Bugzilla – Bug 8206
[Ser] Serialization requires no escaping of < in URI attribute with XHTML
Last modified: 2010-06-29 13:53:39 UTC
A colleague pointed out this problem in the "Character Expansion" step of the phases of serialization. Suppose the output method is XHTML and the escape-uri-attributes serialization parameter has the value "yes". For any URI attribute, step 3a. requires URI escaping to be applied and that steps 3b. through 3e. be skipped.
The URI escaping is described in three steps: i) Unicode normalization; ii) percent encoding as described for fn:escape-html-uri; and iii) escaping "according to HTML rules any characters (such as < and &) where HTML requires escaping. For example, replace < with <."
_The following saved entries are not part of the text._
-- ==== Sys2Proof/Machine/TypesRing.lean ====
section
/-! DEFINITION. Rings, their items and waiters (09_rings.md), and the signals that a step raises for the fault service (21_faults.md R532, R547). -/

namespace Sys2Proof.Machine

/-- RING_STATE.STATE (R265). -/
inductive RingSt
  | closed | opened | flushing
  deriving DecidableEq, Repr

def RingSt.code : RingSt → Nat
  | .closed => 0 | .opened => 1 | .flushing => 2

/-- Who made a reservation or holds a taken item (R241). A remote producer is a package and its SRC. -/
inductive Party
  | none
  | cell (cell thread : Nat)
  | remote (pkg src tag : Nat)
  | engine | host | network | dispatcher | ohmax
  deriving DecidableEq, Repr

/-- Where an item stands (R242–R247). -/
inductive ItemSt
  | reserved | held | committed | skip | taken | done
  deriving DecidableEq, Repr

/-- An item of a ring, from FREE to RESV, oldest first (R238, R242, R246). `mile`, `req`, `typ` and `want` are the header's once it is committed. -/
structure RItem where
  idx : Nat
  words : Nat
  seq : Nat
  st : ItemSt := .reserved
  since : Nat := 0
  producer : Party := .none
  holder : Party := .none
  mile : Nat := 0
  req : Nat := 0
  typ : Nat := 0
  want : Bool := false
  deriving DecidableEq, Repr

/-- A waiting RRES (R242). -/
structure ResWait where
  who : Party
  words : Nat
  deriving DecidableEq, Repr

/-- A waiting RTAKE and its destination in the cell store (R187, R246). -/
structure TakeWait where
  cell : Nat
  thread : Nat
  deriving DecidableEq, Repr

/-- A ring (R238, R242, R251–R262). The indices count modulo 2³². -/
structure Ring where
  st : RingSt := .closed
  resv : Nat := 0
  cmt : Nat := 0
  take : Nat := 0
  free : Nat := 0
  nextSeq : Nat := 0
  items : List RItem := []
  waitRes : List ResWait := []
  waitTake : List TakeWait := []
  promised : Nat := 0
  heldTail : Option Nat := none
  drainSince : Option Nat := none
  narrowed : Bool := false
  voids : Nat := 0
  dbRefused : Nat := 0
  complLost : Nat := 0
  alerted : Bool := false
  deriving DecidableEq, Repr

/-- A containment scope (R532). -/
inductive Scope
  | none
  | task (ring seq : Nat)
  | item (ring seq : Nat)
  | cell (n : Nat)
  | island (n : Nat)
  | package
  | partition
  deriving DecidableEq, Repr

/-- A detected fault or notice, on its way to the fault service (R534, R547). `sev` 0 is a notice; `late` is the severity's cell for R540. -/
structure Detected where
  sev : Nat
  source : Nat
  cause : Nat
  subcause : Nat := 0
  scope : Scope := .none
  atCell : Nat := 0xFF
  atThread : Nat := 0xFF
  unitId : Nat := 0xFF
  addr : Nat := 0
  blob : Nat := 0xFFFFFFFF
  pc : Nat := 0
  arg : Nat := 0
  deriving DecidableEq, Repr

end Sys2Proof.Machine
end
For other attributes, step 3e. would cause a less than to be replaced with < or an equivalent character reference.
It's not clear which HTML rules apply here - those of the various HTML recommendations, those of the HTML output method or both. If this was a reference to the rules of the HTML output method, alone or together with the requirements of the relevant HTML recommendation, it must be noted that section 7.2 of serialization actually prohibits a less than character from being escaped. It states, "The HTML output method MUST NOT escape "<" characters occurring in attribute values."
I've reduced the priority/severity to mark this as an editorial issue. I don't believe there's any doubt about the intent - that the XHTML output method should be able to escape less than characters that appear in any attribute value.
I propose the following change:
. In Section 4, bullet 3.a.iii, change "escape according to HTML rules" to "escape according to XML or HTML rules, as determined by the applicable output method, "
At its call of 2009-11-12, the XSL WG observed that the response proposed in comment #1 did not address the question of whether "HTML rules" referred to the rules of the HTML output method or the rules of one of the HTML Recommendations. The consensus was that this referred to the rules of the output method. The following changes were proposed and accepted during the call:
. In Section 4, bullet 3.a.iii, change "escape according to HTML rules any characters (such as < and &) where HTML requires escaping" to
"escape according to the rules of the XML or HTML output method, whichever is applicable, any characters that require escaping"
. In Section 4, bullet 3.e, change "escape according to XML or HTML rules" to
"escape according to the rules of the XML or HTML output method, whichever is applicable,"
Ratification of this decision by the XQuery Working Group is pending.
As this bug is editorial, I will go ahead and make this Serialization erratum SE.E18, with the edits as described in comment #2. I will apply the changes in the next revision of the Serialization 1.0 errata document as well as to the working draft of Serialization 1.1.